I started to read Snow Birds and Bone Park for NetGalley but these were DNF books for me. They did not live up to their promise.

Abr 14, 2:52 pm

Hubby and I met with our tax accountant to finalize 2023 taxes. I am glad that is over, although I almost got sick writing the checks.

Abr 17, 2:29 pm

I finished Cherish Bermuda which was a Kindle Unlimited download. This is the first in a series, and I did not read them in order (2-3-1) but that is okay as they are good standalones. There are some common characters that pop up in the books though, and they were fun and light reading choices.
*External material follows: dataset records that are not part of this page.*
-- ==== Sys2Proof/Laws/State.lean ====
section
/-! SUPPORT. The fields of a state after each update: one lemma per field, true by definition, for simp. -/

namespace Sys2Proof.Machine

variable (s : State)

@[simp] theorem State.report_mem (e : ReportEvent) : (s.report e).mem = s.mem := rfl
@[simp] theorem State.report_regs (e : ReportEvent) : (s.report e).regs = s.regs := rfl
@[simp] theorem State.report_pc (e : ReportEvent) : (s.report e).pc = s.pc := rfl
@[simp] theorem State.report_ir (e : ReportEvent) : (s.report e).ir = s.ir := rfl
@[simp] theorem State.report_psize (e : ReportEvent) : (s.report e).psize = s.psize := rfl
@[simp] theorem State.report_phase (e : ReportEvent) : (s.report e).phase = s.phase := rfl
@[simp] theorem State.report_reports (e : ReportEvent) : (s.report e).reports = s.reports ++ [e] := rfl
@[simp] theorem State.report_draws (e : ReportEvent) : (s.report e).draws = s.draws := rfl

@[simp] theorem State.setX_mem (i : RegIdx) (c : RegCell) : (s.setX i c).mem = s.mem := rfl
@[simp] theorem State.setX_regs (i : RegIdx) (c : RegCell) : (s.setX i c).regs = s.regs.set i.toNat c i.isLt := rfl
@[simp] theorem State.setX_pc (i : RegIdx) (c : RegCell) : (s.setX i c).pc = s.pc := rfl
@[simp] theorem State.setX_ir (i : RegIdx) (c : RegCell) : (s.setX i c).ir = s.ir := rfl
@[simp] theorem State.setX_psize (i : RegIdx) (c : RegCell) : (s.setX i c).psize = s.psize := rfl
@[simp] theorem State.setX_phase (i : RegIdx) (c : RegCell) : (s.setX i c).phase = s.phase := rfl
@[simp] theorem State.setX_reports (i : RegIdx) (c : RegCell) : (s.setX i c).reports = s.reports := rfl
@[simp] theorem State.setX_draws (i : RegIdx) (c : RegCell) : (s.setX i c).draws = s.draws := rfl

@[simp] theorem State.setOpaque_mem (i : RegIdx) : (s.setOpaque i).mem = s.mem := rfl
@[simp] theorem State.setOpaque_regs (i : RegIdx) : (s.setOpaque i).regs = (s.setX i (.opaqueText (Config.freeByte s.draws))).regs := rfl
@[simp] theorem State.setOpaque_pc (i : RegIdx) : (s.setOpaque i).pc = s.pc := rfl
@[simp] theorem State.setOpaque_ir (i : RegIdx) : (s.setOpaque i).ir = s.ir := rfl
@[simp] theorem State.setOpaque_psize (i : RegIdx) : (s.setOpaque i).psize = s.psize := rfl
@[simp] theorem State.setOpaque_phase (i : RegIdx) : (s.setOpaque i).phase = s.phase := rfl
@[simp] theorem State.setOpaque_reports (i : RegIdx) : (s.setOpaque i).reports = s.reports := rfl
@[simp] theorem State.setOpaque_draws (i : RegIdx) : (s.setOpaque i).draws = s.draws + 1 := rfl

@[simp] theorem State.pcAdd2_mem : (s.pcAdd2).mem = s.mem := rfl
@[simp] theorem State.pcAdd2_regs : (s.pcAdd2).regs = s.regs := rfl
@[simp] theorem State.pcAdd2_pc : (s.pcAdd2).pc = s.pc + 2 := rfl
@[simp] theorem State.pcAdd2_ir : (s.pcAdd2).ir = s.ir := rfl
@[simp] theorem State.pcAdd2_psize : (s.pcAdd2).psize = s.psize := rfl
@[simp] theorem State.pcAdd2_phase : (s.pcAdd2).phase = s.phase := rfl
@[simp] theorem State.pcAdd2_reports : (s.pcAdd2).reports = s.reports := rfl
@[simp] theorem State.pcAdd2_draws : (s.pcAdd2).draws = s.draws := rfl

@[simp] theorem State.pcLoad_mem (a : Addr9) : (s.pcLoad a).mem = s.mem := rfl
@[simp] theorem State.pcLoad_regs (a : Addr9) : (s.pcLoad a).regs = s.regs := rfl
@[simp] theorem State.pcLoad_pc (a : Addr9) : (s.pcLoad a).pc = a := rfl
@[simp] theorem State.pcLoad_ir (a : Addr9) : (s.pcLoad a).ir = s.ir := rfl
@[simp] theorem State.pcLoad_psize (a : Addr9) : (s.pcLoad a).psize = s.psize := rfl
@[simp] theorem State.pcLoad_phase (a : Addr9) : (s.pcLoad a).phase = s.phase := rfl
@[simp] theorem State.pcLoad_reports (a : Addr9) : (s.pcLoad a).reports = s.reports := rfl
@[simp] theorem State.pcLoad_draws (a : Addr9) : (s.pcLoad a).draws = s.draws := rfl

@[simp] theorem State.raiseUnknownOpcode_mem : (s.raiseUnknownOpcode).mem = s.mem := rfl
@[simp] theorem State.raiseUnknownOpcode_regs : (s.raiseUnknownOpcode).regs = s.regs := rfl
@[simp] theorem State.raiseUnknownOpcode_pc : (s.raiseUnknownOpcode).pc = s.pc := rfl
@[simp] theorem State.raiseUnknownOpcode_ir : (s.raiseUnknownOpcode).ir = s.ir := rfl
@[simp] theorem State.raiseUnknownOpcode_psize : (s.raiseUnknownOpcode).psize = s.psize := rfl
@[simp] theorem State.raiseUnknownOpcode_phase : (s.raiseUnknownOpcode).phase = .faulted := rfl
@[simp] theorem State.raiseUnknownOpcode_reports : (s.raiseUnknownOpcode).reports = s.reports ++ [.unknownOpcode s.ir] := rfl
@[simp] theorem State.raiseUnknownOpcode_draws : (s.raiseUnknownOpcode).draws = s.draws := rfl

@[simp] theorem State.halt_mem : (s.halt).mem = s.mem := rfl
@[simp] theorem State.halt_regs : (s.halt).regs = s.regs := rfl
@[simp] theorem State.halt_pc : (s.halt).pc = s.pc + 2 := rfl
@[simp] theorem State.halt_ir : (s.halt).ir = s.ir := rfl
@[simp] theorem State.halt_psize : (s.halt).psize = s.psize := rfl
@[simp] theorem State.halt_phase : (s.halt).phase = .halted := rfl
@[simp] theorem State.halt_reports : (s.halt).reports = s.reports ++ [.haltMessage] := rfl
@[simp] theorem State.halt_draws : (s.halt).draws = s.draws := rfl

@[simp] theorem State.setBound_mem (n : Nat) : (s.setBound n).mem = s.mem := rfl
@[simp] theorem State.setBound_regs (n : Nat) : (s.setBound n).regs = s.regs := rfl
@[simp] theorem State.setBound_pc (n : Nat) : (s.setBound n).pc = s.pc := rfl
@[simp] theorem State.setBound_ir (n : Nat) : (s.setBound n).ir = s.ir := rfl
@[simp] theorem State.setBound_psize (n : Nat) : (s.setBound n).psize = BitVec.ofNat 9 (2 * n) := rfl
@[simp] theorem State.setBound_phase (n : Nat) : (s.setBound n).phase = s.phase := rfl
@[simp] theorem State.setBound_reports (n : Nat) : (s.setBound n).reports = s.reports := rfl
@[simp] theorem State.setBound_draws (n : Nat) : (s.setBound n).draws = s.draws := rfl

/-! ## Registers and bytes of memory through each update -/

@[simp] theorem State.x_setX_same (i : RegIdx) (c : RegCell) : (s.setX i c).x i = c := by
  simp [State.x, State.setX]

theorem State.x_setX_ne (i j : RegIdx) (c : RegCell) (h : j ≠ i) : (s.setX i c).x j = s.x j := by
  have hne : i.toNat ≠ j.toNat := fun e => h (BitVec.eq_of_toNat_eq e.symm)
  simp [State.x, State.setX, hne]

/-- The registers decide what a register reads. -/
theorem State.x_congr {s t : State} (h : t.regs = s.regs) (i : RegIdx) : t.x i = s.x i := by
  simp [State.x, h]

/-- The memory decides what a byte reads. -/
theorem State.byteAt_congr {s t : State} (h : t.mem = s.mem) (a : Nat) : t.byteAt a = s.byteAt a := by
  simp [State.byteAt, h]

@[simp] theorem State.x_report (e : ReportEvent) (i : RegIdx) : (s.report e).x i = s.x i := rfl
@[simp] theorem State.byteAt_report (e : ReportEvent) (k : Nat) : (s.report e).byteAt k = s.byteAt k := rfl
@[simp] theorem State.byteAt_setX (i : RegIdx) (c : RegCell) (k : Nat) : (s.setX i c).byteAt k = s.byteAt k := rfl
@[simp] theorem State.byteAt_setOpaque (i : RegIdx) (k : Nat) : (s.setOpaque i).byteAt k = s.byteAt k := rfl
@[simp] theorem State.x_pcAdd2 (i : RegIdx) : (s.pcAdd2).x i = s.x i := rfl
@[simp] theorem State.byteAt_pcAdd2 (k : Nat) : (s.pcAdd2).byteAt k = s.byteAt k := rfl
@[simp] theorem State.x_pcLoad (a : Addr9) (i : RegIdx) : (s.pcLoad a).x i = s.x i := rfl
@[simp] theorem State.byteAt_pcLoad (a : Addr9) (k : Nat) : (s.pcLoad a).byteAt k = s.byteAt k := rfl
@[simp] theorem State.x_raiseUnknownOpcode (i : RegIdx) : (s.raiseUnknownOpcode).x i = s.x i := rfl
@[simp] theorem State.byteAt_raiseUnknownOpcode (k : Nat) : (s.raiseUnknownOpcode).byteAt k = s.byteAt k := rfl
@[simp] theorem State.x_halt (i : RegIdx) : (s.halt).x i = s.x i := rfl
@[simp] theorem State.byteAt_halt (k : Nat) : (s.halt).byteAt k = s.byteAt k := rfl
@[simp] theorem State.x_setBound (n : Nat) (i : RegIdx) : (s.setBound n).x i = s.x i := rfl
@[simp] theorem State.byteAt_setBound (n : Nat) (k : Nat) : (s.setBound n).byteAt k = s.byteAt k := rfl

@[simp] theorem State.x_setOpaque_same (i : RegIdx) :
    (s.setOpaque i).x i = .opaqueText (Config.freeByte s.draws) :=
  s.x_setX_same i _

theorem State.x_setOpaque_ne (i j : RegIdx) (h : j ≠ i) : (s.setOpaque i).x j = s.x j :=
  s.x_setX_ne i j _ h

end Sys2Proof.Machine
end

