-- ==== Sys2Proof/Laws/Memory.lean ====
section
/-! SUPPORT. What a read of memory sees after a write, and the canonical form: every memory operation keeps it. The
read laws hold of every list of cells, in canonical form or not. -/

namespace Sys2Proof.Machine

@[simp] theorem Memory.read_nil (a : Nat) : Memory.read [] a = 0 := rfl

theorem Memory.read_cons (k : Nat) (b : Byte) (m : Memory) (a : Nat) :
    Memory.read ((k, b) :: m) a = if a = k then b else Memory.read m a := rfl

theorem Memory.read_erase_same (m : Memory) (a : Nat) : Memory.read (Memory.erase m a) a = 0 := by
  induction m with
  | nil => rfl
  | cons c m ih =>
    obtain ⟨k, b⟩ := c
    by_cases h : k = a
    · simpa [Memory.erase, h] using ih
    · simpa [Memory.erase, h, Memory.read_cons, Ne.symm h] using ih

theorem Memory.read_erase_ne (m : Memory) {a b : Nat} (h : b ≠ a) :
    Memory.read (Memory.erase m a) b = Memory.read m b := by
  induction m with
  | nil => rfl
  | cons c m ih =>
    obtain ⟨k, v⟩ := c
    by_cases hk : k = a
    · simpa [Memory.erase, hk, Memory.read_cons, h] using ih
    · simpa [Memory.erase, hk, Memory.read_cons] using congrArg (fun z => if b = k then v else z) ih

/-- A cell inserted where none of its address is listed. -/
theorem Memory.read_insert (m : Memory) (a : Nat) (v : Byte) (b : Nat) (hm : ∀ c ∈ m, c.1 ≠ a) :
    Memory.read (Memory.insert a v m) b = if b = a then v else Memory.read m b := by
  induction m with
  | nil => rfl
  | cons c m ih =>
    obtain ⟨k, w⟩ := c
    have hk : k ≠ a := hm _ List.mem_cons_self
    by_cases hlt : a < k
    · simp [Memory.insert, hlt, Memory.read_cons]
    · have := ih fun c hc => hm c (List.mem_cons_of_mem _ hc)
      by_cases hb : b = k
      · simp [Memory.insert, hlt, Memory.read_cons, hb, hk]
      · simp [Memory.insert, hlt, Memory.read_cons, hb, this]

theorem Memory.erase_lacks (m : Memory) (a : Nat) : ∀ c ∈ Memory.erase m a, c.1 ≠ a := by
  simp [Memory.erase]

/-- A read after a write: the byte written at its address, the old byte elsewhere. -/
theorem Memory.read_write (m : Memory) (a : Nat) (v : Byte) (b : Nat) :
    Memory.read (Memory.write m a v) b = if b = a then v else Memory.read m b := by
  unfold Memory.write
  by_cases hv : v = Config.unwrittenByte
  · by_cases hb : b = a
    · simp [hv, hb, Memory.read_erase_same]
    · simp [hv, hb, Memory.read_erase_ne m hb]
  · rw [if_neg hv, Memory.read_insert _ _ _ _ (Memory.erase_lacks m a)]
    by_cases hb : b = a
    · simp [hb]
    · simp [hb, Memory.read_erase_ne m hb]

theorem Memory.wf_nil : Memory.wf [] := by simp [Memory.wf]

theorem State.reset_mem_wf : Memory.wf State.reset.mem := Memory.wf_nil

theorem Memory.wf_erase {m : Memory} (h : Memory.wf m) (a : Nat) : Memory.wf (Memory.erase m a) :=
  ⟨h.1.filter _, fun c hc => h.2 c (List.mem_of_mem_filter hc)⟩

theorem Memory.mem_insert {m : Memory} {a : Nat} {v : Byte} {c : Host.Cell} (h : c ∈ Memory.insert a v m) :
    c = (a, v) ∨ c ∈ m := by
  induction m with
  | nil => simpa [Memory.insert] using h
  | cons d m ih =>
    by_cases hlt : a < d.1
    · simpa [Memory.insert, hlt] using h
    · rcases List.mem_cons.mp (by simpa [Memory.insert, hlt] using h) with h | h
      · exact .inr (by simp [h])
      · exact (ih h).imp_right (List.mem_cons_of_mem _)

theorem Memory.wf_insert {m : Memory} (h : Memory.wf m) {a : Nat} {v : Byte} (hm : ∀ c ∈ m, c.1 ≠ a)
    (ha : a < Config.memSize) (hv : v ≠ Config.unwrittenByte) : Memory.wf (Memory.insert a v m) := by
  refine ⟨?_, fun c hc => ?_⟩
  · have hs := h.1
    clear h
    induction m with
    | nil => simp [Memory.insert]
    | cons d m ih =>
      have hd := List.pairwise_cons.mp hs
      have hne : d.1 ≠ a := hm d List.mem_cons_self
      by_cases hlt : a < d.1
      · simp only [Memory.insert, hlt, if_true, List.pairwise_cons]
        refine ⟨fun c hc => ?_, hd⟩
        rcases List.mem_cons.mp hc with rfl | hc
        · exact hlt
        · exact hlt.trans (hd.1 c hc)
      · simp only [Memory.insert, hlt, if_false, List.pairwise_cons]
        refine ⟨fun c hc => ?_, ih (fun c hc => hm c (List.mem_cons_of_mem _ hc)) hd.2⟩
        rcases Memory.mem_insert hc with rfl | hc
        · exact Nat.lt_of_le_of_ne (Nat.le_of_not_lt hlt) hne
        · exact hd.1 c hc
  · rcases Memory.mem_insert hc with rfl | hc
    · exact ⟨ha, hv⟩
    · exact h.2 c hc

/-- A write inside the memory keeps the canonical form. -/
theorem Memory.wf_write {m : Memory} (h : Memory.wf m) {a : Nat} (ha : a < Config.memSize) (v : Byte) :
    Memory.wf (Memory.write m a v) := by
  unfold Memory.write
  split
  · exact Memory.wf_erase h a
  · exact Memory.wf_insert (Memory.wf_erase h a) (Memory.erase_lacks m a) ha ‹_›

/-- The memory contract's write keeps the canonical form at every address. -/
theorem State.memWrite_wf {s : State} (h : Memory.wf s.mem) (a : Nat) (v : Byte) : Memory.wf (s.memWrite a v).mem := by
  unfold State.memWrite
  split
  · exact Memory.wf_write h ‹_› v
  · exact h

/-! ## The access contract -/

theorem State.memRead_in {s : State} {a : Nat} (h : a < Config.memSize) : s.memRead a = (s.byteAt a, s) := by
  simp [State.memRead, State.byteAt, h]

theorem State.memRead_out {s : State} {a : Nat} (h : ¬ a < Config.memSize) :
    s.memRead a = (0, s.report (.boundsFault .mem .read a)) := by
  simp [State.memRead, h]

/-- A byte after a write in range. -/
theorem State.byteAt_memWrite {s : State} {a : Nat} (h : a < Config.memSize) (v : Byte) (b : Nat) :
    (s.memWrite a v).byteAt b = if b = a then v else s.byteAt b := by
  by_cases hb : b = a
  · subst hb
    simp [State.memWrite, State.byteAt, h, Memory.read_write]
  · simp [State.memWrite, State.byteAt, h, Memory.read_write, hb]

/-- A write in range changes the memory alone. -/
theorem State.memWrite_in {s : State} {a : Nat} (h : a < Config.memSize) (v : Byte) :
    s.memWrite a v = { s with mem := s.mem.write a v } := by
  simp [State.memWrite, h]

/-- A write out of range is a report alone. -/
theorem State.memWrite_out {s : State} {a : Nat} (h : ¬ a < Config.memSize) (v : Byte) :
    s.memWrite a v = s.report (.boundsFault .mem .write a) := by
  simp [State.memWrite, h]

/-- XY always addresses a cell (R65). -/
theorem xyAddress_lt (xy : Byte) : xyAddress xy < Config.memSize := xy.isLt

end Sys2Proof.Machine
end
I also read The Mousehole Cat for the April CalendarCAT in honor of Maritime Day. Beautiful illustrations! This was a BB from someone in LT, thank you!

Ontem, 1:59 pm

The Heart's Shelter by Amy Clipston
In this latest installment in the Amish Legacy series, a young couple struggles to overcome fears and misunderstandings to forge a loving and solid relationship. Kira is visiting Pennsylvania from her Indiana home in order to help her Aunt Ellen take care of her children and her newborn baby. However, Kira is also trying to recover from her broken engagement, so she is understandably uncertain when she meets Jayden, with whom she feels an instant connection. This sweet and clean Christian novel tells the story of these two sweethearts and how they overcome their fears about a new relationship. Along the way, Kira and her new friends play matchmaker to an older couple.

Readers familiar with the other novels in this series will encounter old friends as well as a new part of the continuing storyline. However, this novel can also be read as a standalone novel. The Christian message is overt, and the story contains no descriptive violence, steamy scenes, or strong language.